Potgieter, E.J. - E.J. Potgieter (1808-1875), geldt als de representant van het genre "burgerschrijvers" uit de 19de eeuw. Deze typische liberaal en als makelaar aan de Beurs algemeen geachte Amsterdammer woonde in het statige huis Leliegracht 25. Men kan hem de vertegenwoordiger van de nationale romantiek noemen. Hij is de man geweest, die aan het letterkundige leven van de 19de eeuw - aanvankelijk bijna alleen (want zijn eerste medestanders, Bakhuizen van den Brink, Aernout Drost e.a., verlieten hem spoedig, de eerste werd historicus, de tweede overleed jong), later samen met zijn jongere vriend Cd.
Busken Huet - nieuwe richting en nieuwe inhoud heeft willen geven aan het letterkundige tijdschrift De Gids*. De Gids was jarenlang zozeer Potgieters werk, dat hij het maandblad wel eens bijna geheel volschreef. Toch is deze deftige, schrijvende makelaar nooit het middelpunt van een enthousiaste groep letterkundigen geworden, ondanks het onmiskenbare succes van zijn Gids. Daarvoor was wellicht zijn denkwijze, die bij voorkeur verpoosde in de grootheid van ons land in de 17de eeuw, toch te formalistisch, te traditionalistisch. In Oud-West is naar de makelaar- schrijver, wiens voornaamste werken "Jan, Jannetje en hun jongste kind", "Het Rijksmuseum" en "Kritische Studiën" zijn, een straat genoemd. Hij werd begraven op de Westerbegraafplaats*. Het beeld van zijn grafmonument, vervaardigd door de beeldhouwer prof.

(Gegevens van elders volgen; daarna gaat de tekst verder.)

/-- R49 and R48: the state after any reset, in any configuration R8 allows, is consistent and in time. -/
def Obligations.ResetStateIsConsistent : Prop :=
  ∀ (c : Config) (cause : ResetCause) (pins : Inputs), configValid c = true →
    (State.afterReset c cause pins).Consistent ∧ (State.afterReset c cause pins).InTime
    ∧ (State.afterReset c cause pins).pinsIdle

/-- R8, R171, R173, R179: every step keeps the timers of a block inside their bounds. -/
def Obligations.StepKeepsTheTimersInTime : Prop :=
  ∀ s t : State, s.Consistent → s.InTime → step s = .next t → t.InTime

/-- R8: "Under these constraints no tick deadline is missed and the watchdog never expires while the block
works as specified": a step misses no deadline, and resets by the watchdog only when the environment's
fault (R180) is drawn. -/
def Obligations.NoDeadlineIsMissed : Prop :=
  ∀ s t : State, s.Consistent → s.InTime → step s = .next t →
    ∃ new, s.adds t new ∧ .event .tickMissed ∉ new
      ∧ (s.pins.wdtFault = false → .event .wdtExpire ∉ new ∧ .reset .wdt ∉ new)

/-- `spec/10_state.md` R36, R101, R150: the pins of the serial ports rest at their idle levels between
events.  `WDT_RESET` is 0 then too, after its own expiry as well, because the model keeps its one-cycle pulse
in the trace alone (log entry 17). -/
def Obligations.PortPinsRestBetweenEvents : Prop :=
  ∀ s t : State, s.pinsIdle → step s = .next t → t.pinsIdle

/-! ### The host contract -/

/-- `spec/46_external_interfaces.md` R214: a rejected update leaves the configuration, the matrix, the
history and the tick counter as they were, and the block running. -/
def Obligations.RejectedUpdateChangesNoConfiguration : Prop :=
  ∀ s : State, s.run = true → s.Consistent →
    ∃ t, execAll (liveWriteCommands none) s = .next t
      ∧ t.run = true
      ∧ s.sameExcept t [.rsp, .res, .timer, .tickPending, .wdtCnt, .soOeN, .trace]

/-- R217: a record written live and the same record loaded at boot give the same codes and the same
derived tables; the codes are the record's, and they read back so. -/
def Obligations.LiveWriteAndBootAgree : Prop :=
  ∀ (s : State) (g : CodeGrids) (cause : ResetCause) (pins : Inputs), pins.tmodeIn = s.tmode →
    ∃ t u, execAll (liveWriteCommands (some g)) s = .next t
      ∧ execAll (bootCommands (some g)) (State.afterReset s.cfg cause pins) = .next u
      ∧ t.glowCode = g.glow ∧ t.brightCode = g.bright
      ∧ u.glowCode = g.glow ∧ u.brightCode = g.bright
      ∧ t.stepTab = u.stepTab ∧ t.maxsubTab = u.maxsubTab
      ∧ t.stepTab = deriveStep s.cfg s.tmode g.glow ∧ t.maxsubTab = deriveMaxsub s.cfg s.tmode g.bright
      ∧ (∀ i, i < 64 →
          (∃ v, exec (.rdGlowcode i) t = .next v ∧ v.rsp.toNat = (readTable g.glow i).toNat)
          ∧ (∃ v, exec (.rdBrightcode i) t = .next v ∧ v.rsp.toNat = (readTable g.bright i).toNat))
      ∧ t.run = true ∧ u.run = true ∧ t.cfgDirty = false ∧ u.cfgDirty = false
end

F. Stracké (1820-1898), heeft van 1894 tot 1956 in het Rijksmuseum gestaan. Op 2 juni 1956 is zijn stoffelijk overschot naar de Nieuwe Oosterbegraafplaats overgebracht. Er is een passend monument gemaakt, waarin het beeld van prof. Stracké weer een plaats kreeg. Het werd onthuld door burgemeester d'Ailly*. Het woonhuis van Potgieter aan de Leliegracht kreeg in 1879 een gedenksteen en in 1882, nadat het pand herbouwd was, een witmarmeren portretbuste van de hand van H. Texeira de Mattos.
LIT. Potgieter en Amsterdam, M.A. 1943, 55; P.A. Ots, Het graf van Potgieter, O.A. 1954, 38; M.C. Emeis jr, Amsterdam in en om 1875, O.A. 1975, 350; Paul C.H. van der Goot, Het metalen kruis, O.A. 1977, 365; J.H. Kruizinga, 350 jaar Watergraafsmeer, 1979, 235.